Queer is an umbrella term, used as an alternative idea, concept and way-of-being to the labels and categories such as lesbian, gay, bisexual, transexual, transgender and other non-binary gender categories. Beginning in the late-1980s, the label queer began to be reclaimed from its pejorative use as a neutral or positive self-identifier by LGBTQ people. It is important to note that the word queer is an in-group term - like the ‘n-word’ is by African-Americans, queer is used by the community themselves as a method of representation.
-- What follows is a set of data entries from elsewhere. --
/-- PROTECTION_REFUSAL (R213). -/
def Obligations.RefusedWritesTrap : Prop :=
  let drops := fun (t : Team) (e : Entry) => { t with
    entries := t.entries.map (fun x => if x.order = e.order then { e with dropped := true, waits := [] } else x)
    stepAt := t.stepAt.filter (fun m => decide (m.entry ≠ some e.order)) }
  let trap := fun (e : Entry) => ({ cause := 0x0B, sub := e.refCause, tpc := e.pc, thdr := e.hdr, lanes := e.refused, info := 0, faddr := e.refAddr, next := false } : Trap)
  (∀ (s : State) (team entry : Nat) (t : Team) (e : Entry), s.ready team entry = some (t, e) →
    ((∃ ty since, e.work = .redDet ty since) ∨ ∃ op irq, e.work = .sig op irq) → t.entries.find? (fun x => decide (x.order = e.order)) = some e →
    (e.refused ≠ 0 → exec (.protectionRefusal team entry) s = .next ((s.setTeam (drops t e)).trapTeam t.id (trap e))) ∧
    (e.refused = 0 → exec (.protectionRefusal team entry) s = .next s)) ∧
  ∀ (s : State) (team entry : Nat) (t : Team) (e : Entry) (m : MemOp), s.ready team entry = some (t, e) →
    t.entries.find? (fun x => decide (x.order = e.order)) = some e → e.refused = 0 → s.waitsHeld t.id e.order none = false →
    let refusedBy := fun (at_ : Nat → At) (ev : Instr) =>
      let bad := maskOf 64 (fun l => e.lmask.getLsbD l && (match at_ l with | .refuse _ => true | _ => false))
      let low := lowLane bad
      ∀ cause, bad ≠ 0 → at_ low = .refuse cause →
        let e' := { e with refused := bad, refAddr := e.addr.getD low 0, refCause := cause }
        let s' := s.logViolation t.die t.core (e.addr.getD low 0).toNat e.pc.toNat t.proc cause e.kind 0 low
        ∃ u, s'.team t.id = some u ∧ exec ev s = .next ((s'.setTeam (drops u e')).trapTeam t.id (trap e'))
    (e.work = .store m → refusedBy (s.place t e m kindWrite) (.storePerformed team entry) ∧ refusedBy (s.place t e m kindWrite) (.protectionRefusal team entry)) ∧
    (∀ pair, e.work = .sstore pair m.scope m.rel →
      m = { space := .global, scope := m.scope, acq := false, rel := m.rel, esz := 4, cnt := if pair then 2 else 1, ty := 1, fmt := false, nf := false } →
      refusedBy (s.place t e m kindWrite) (.storePerformed team entry)) ∧
    (∀ k op, e.work = .atomic m k op → refusedBy (s.atomPlace t e m) (.atomicPerformed team entry) ∧ refusedBy (s.atomPlace t e m) (.protectionRefusal team entry))

/-- FENCE, PREF, CCTL and WRITE_VISIBLE (R87, R91, R230, R231). -/
def Obligations.FencesAndCaches : Prop :=
  let done := fun (t : Team) (e : Entry) (u : State) => ∃ v, u.team t.id = some v ∧ Completed t v e ∧ v.vregs = t.vregs ∧ v.sregs = t.sregs
  ∀ s : State, s.tidy = true →
    (∀ (team entry : Nat) (t : Team) (e : Entry), s.ready team entry = some (t, e) → t.entries.find? (fun x => decide (x.order = e.order)) = some e →
      (∀ sc, e.work = .fence 0 sc →
        ((t.before e).any (fun x => x.work.writes) = true → exec (.fenceComplete team entry) s = .next s) ∧
        ((t.before e).any (fun x => x.work.writes) = false →
          ∃ u, exec (.fenceComplete team entry) s = .next ((s.lanesReady t.id e.emask false).setTeam u) ∧ Completed t u e ∧
            u.vregs = t.vregs ∧ u.sregs = t.sregs)) ∧
      (∀ sc, e.work = .fence 2 sc → 5 ≤ sc → (t.before e).any (fun x => x.work.accesses) = false →
        ∃ u, exec (.fenceComplete team entry) s = .next u ∧ done t e u ∧
          ∀ a b, tabGet (s.core t.die t.core).dirty a = some b → u.homeByte a = b) ∧
      (∀ sc, e.work = .fence 1 sc → (t.before e).any (fun x => x.work.reads) = true → exec (.fenceComplete team entry) s = .next s) ∧
      (∀ k sc, k = 2 ∨ k = 3 → e.work = .fence k sc → (t.before e).any (fun x => x.work.accesses) = true → exec (.fenceComplete team entry) s = .next s) ∧
      (∀ sc, e.work = .fence 1 sc → (t.before e).any (fun x => x.work.reads) = false →
        ∃ u, exec (.fenceComplete team entry) s = .next u ∧ done t e u ∧ (3 ≤ sc → (u.core t.die t.core).clean = []) ∧
          ∀ a b, 3 ≤ sc → tabGet (s.core t.die t.core).dirty a = some b → u.dieByte t.die a = b) ∧
      (∀ sc, e.work = .fence 3 sc → (t.before e).any (fun x => x.work.accesses) = false →
        ∃ u, exec (.fenceComplete team entry) s = .next u ∧ done t e u ∧ (3 ≤ sc → (u.core t.die t.core).clean = []) ∧
          ∀ a b, 5 ≤ sc → tabGet (s.core t.die t.core).dirty a = some b → u.homeByte a = b) ∧
      (∀ inv, inv = 0 ∨ inv = 1 → e.work = .cctl inv → ∃ u, exec (.cctlComplete team entry) s = .next u ∧ done t e u ∧ u.mem = s.mem ∧
        (∀ a, u.dieByte t.die a = if lineOf a ∈ s.linesOf t e then (tabGet (s.core t.die t.core).dirty a).getD (s.dieByte t.die a) else s.dieByte t.die a) ∧
        ∀ ln, tabGet (u.core t.die t.core).clean ln = if inv = 1 ∧ ln ∈ s.linesOf t e then none else tabGet (s.core t.die t.core).clean ln) ∧
      (e.work = .pref 0 → ∃ u, exec (.prefAccepted team entry) s = .next u ∧ done t e u ∧ u.mem = s.mem ∧ u.dies = s.dies ∧
        ∀ ln, (tabGet (u.core t.die t.core).clean ln).isSome = (decide (ln ∈ s.linesOf t e) || (tabGet (s.core t.die t.core).clean ln).isSome)) ∧
      (e.work = .cctl 2 → ∃ u, exec (.cctlComplete team entry) s = .next u ∧ (u.core t.die t.core).clean = [] ∧ (u.core t.die t.core).dirty = [] ∧
        ∀ a b, tabGet (s.core t.die t.core).dirty a = some b → u.dieByte t.die a = b) ∧
      (e.work = .pref 1 → ∃ u, exec (.prefAccepted team entry) s = .next (s.setTeam u) ∧ Completed t u e ∧ u.vregs = t.vregs ∧ u.sregs = t.sregs)) ∧
    (∀ d c ln, ∃ u, exec (.writeVisible d (some c) ln) s = .next u ∧ u.mem = s.mem ∧
      ∀ a, u.dieByte d a = if a / 128 = ln then (tabGet (s.core d c).dirty a).getD (s.dieByte d a) else s.dieByte d a) ∧
    (∀ d ln, ∃ u, exec (.writeVisible d none ln) s = .next u ∧
      ∀ a, u.homeByte a = if a / 128 = ln then s.dieByte d a else s.homeByte a)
The heteronormative civilisation has mostly always tried to kill, cure, or curate the queer identity- it has pathologies it, scientized it, classified it, fined it, imprisoned it, dissected it, admonished it, demonised it - it fears what it thinks is different, and its ignorance translates into queer loss. In Pakistan, this queer loss shows a dangerous upward trend.

In 2015, armed men in Swabi abducted and gang-raped a transgender person on Monday after killing two others in a pre-dawn incident, Qamar Naseem, the coordinator of the Blue Veins programme, said that 45 transgender people were targeted in Khyber-Pakhtunkhwa since January 2016 alone. And this Sunday night, Alesha, a 23-year-old transgender District Coordinator for TransAction in northern Pakistan, was attacked and shot eight times. Her friends rushed her to the hospital, where she died Wednesday morning.

During the five-hour long wait, in which Alesha conversed in whispers with the spectre of Death, she was asked to go to “a male ward and from the male ward to the female ward.” Upon repeatedly spiralling up and down staircases at the Lady Reading Hospital her party came to know that the hospital had “not a place where a transgender in a critical condition can be treated no place in (sic) ICU no place in (sic) ward.” And so Alesha was “put on a bed in front of the lavatory” to wait for some tabib and some pity. She was put in front of the lavatory, perhaps, because her people wanted to demonstrate their powerlessness in a society that prides itself on its hyper-masculine and heteronormative power. Perhaps, she was put in front of the hospital lavatory so as to demonstrate the costs of infra-humanisation borne by the queer being in any heteronormative civilisation. Perhaps it was done because, as ‘things-to-be-done’ go, this was the only thing that could be done.

If you’re wondering has this scene been played out before, then the answer is: yes, this scene has been played out before. In fact, irrevocable despair has been performed so many times that it has seeped into the very bones of the queer being. Because it has always been the case that the queer one’s existence, in a heteronormative civilisation, becomes an endless tape of repeating horrors; an eternal recurrence of fear and trembling. Since heteronormativity fears the visibility and normalisation of the queer identity, it attacks the most visible of the queer ones first, in order to terrorise the least visible into hiding.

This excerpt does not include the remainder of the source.